(Assignment): When you reach the line in the data below that contains "(o.fn6 = 1 → exec (.add", please start repeating lines exactly, and stop after the line that contains "(o.fn6 = 2 → exec (.sub", repeating nothing else.
· · ·
-- ==== Sys2Proof/Certificates/Slice0/Obligations.lean ====
section
/-! DEFINITION. The statements for the provers: rules of the manual about what the machine does. -/

section Slice0

open Sys2Proof Sys2Proof.Machine

/-! Scalar integer instructions. -/

/-- R96, R97: ADD, SUB, MUL and MULH complete with the sum, the difference and the halves of the product, wrapped or limited. -/
def Sys2Proof.Claims.SumsDifferencesAndProducts : Prop :=
  ∀ (s : State) (o : Ops), s.Ready o →
    (o.fn6 = 0 → exec (.add o) s = .next (s.givesG o (BitVec.ofNat 64 ((srcA o s).toNat + (bop o s.cx).toNat)))) ∧
    (o.fn6 = 1 → exec (.add o) s = .next (s.givesG o (satSigned ((srcA o s).toInt + (bop o s.cx).toInt)))) ∧
    (o.fn6 = 2 → exec (.add o) s = .next (s.givesG o (BitVec.ofNat 64 (min ((srcA o s).toNat + (bop o s.cx).toNat) (2 ^ 64 - 1))))) ∧
    (o.fn6 = 0 → exec (.sub o) s = .next (s.givesG o (BitVec.ofInt 64 ((srcA o s).toInt - (bop o s.cx).toInt)))) ∧
    (o.fn6 = 1 → exec (.sub o) s = .next (s.givesG o (satSigned ((srcA o s).toInt - (bop o s.cx).toInt)))) ∧
    (o.fn6 = 2 → exec (.sub o) s = .next (s.givesG o (BitVec.ofNat 64 ((srcA o s).toNat - (bop o s.cx).toNat)))) ∧
    exec (.mul o) s = .next (s.givesG o (BitVec.ofNat 64 ((srcA o s).toNat * (bop o s.cx).toNat))) ∧
    (o.fn6 = 0 → exec (.mulh o) s = .next (s.givesG o (BitVec.ofInt 64 ((srcA o s).toInt * (bop o s.cx).toInt / 2 ^ 64)))) ∧
    (o.fn6 = 1 → exec (.mulh o) s = .next (s.givesG o (BitVec.ofNat 64 ((srcA o s).toNat * (bop o s.cx).toNat / 2 ^ 64)))) ∧
    (o.fn6 = 2 → exec (.mulh o) s = .next (s.givesG o (BitVec.ofInt 64 ((srcA o s).toInt * ((bop o s.cx).toNat : Int) / 2 ^ 64))))

/-- R97: AND, OR and XOR bit by bit, with Bop inverted first under `.n`; MIN and MAX are one of the two operands, and no operand
lies beyond them. -/
def Sys2Proof.Claims.BitwiseAndLesserAndGreater : Prop :=
  ∀ (s : State) (o : Ops), s.Ready o → o.fn6 ≤ 1 →
    (∃ v, exec (.and o) s = .next (s.givesG o v) ∧
      ∀ i, i < 64 → v.getLsbD i = ((srcA o s).getLsbD i && ((bop o s.cx).getLsbD i != (o.fn6 == 1)))) ∧
    (∃ v, exec (.or o) s = .next (s.givesG o v) ∧
      ∀ i, i < 64 → v.getLsbD i = ((srcA o s).getLsbD i || ((bop o s.cx).getLsbD i != (o.fn6 == 1)))) ∧
    (∃ v, exec (.xor o) s = .next (s.givesG o v) ∧
      ∀ i, i < 64 → v.getLsbD i = ((srcA o s).getLsbD i != ((bop o s.cx).getLsbD i != (o.fn6 == 1)))) ∧
    (∃ v, exec (.min o) s = .next (s.givesG o v) ∧ (v = srcA o s ∨ v = bop o s.cx) ∧
      (o.fn6 = 0 → v.toInt ≤ (srcA o s).toInt ∧ v.toInt ≤ (bop o s.cx).toInt) ∧
      (o.fn6 = 1 → v.toNat ≤ (srcA o s).toNat ∧ v.toNat ≤ (bop o s.cx).toNat)) ∧
    (∃ v, exec (.max o) s = .next (s.givesG o v) ∧ (v = srcA o s ∨ v = bop o s.cx) ∧
      (o.fn6 = 0 → (srcA o s).toInt ≤ v.toInt ∧ (bop o s.cx).toInt ≤ v.toInt) ∧
      (o.fn6 = 1 → (srcA o s).toNat ≤ v.toNat ∧ (bop o s.cx).toNat ≤ v.toNat))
· · ·
(Response area):
    (o.fn6 = 1 → exec (.add o) s = .next (s.givesG o (satSigned ((srcA o s).toInt + (bop o s.cx).toInt)))) ∧
    (o.fn6 = 2 → exec (.add o) s = .next (s.givesG o (BitVec.ofNat 64 (min ((srcA o s).toNat + (bop o s.cx).toNat) (2 ^ 64 - 1))))) ∧
    (o.fn6 = 0 → exec (.sub o) s = .next (s.givesG o (BitVec.ofInt 64 ((srcA o s).toInt - (bop o s.cx).toInt)))) ∧
    (o.fn6 = 1 → exec (.sub o) s = .next (s.givesG o (satSigned ((srcA o s).toInt - (bop o s.cx).toInt)))) ∧
    (o.fn6 = 2 → exec (.sub o) s = .next (s.givesG o (BitVec.ofNat 64 ((srcA o s).toNat - (bop o s.cx).toNat)))) ∧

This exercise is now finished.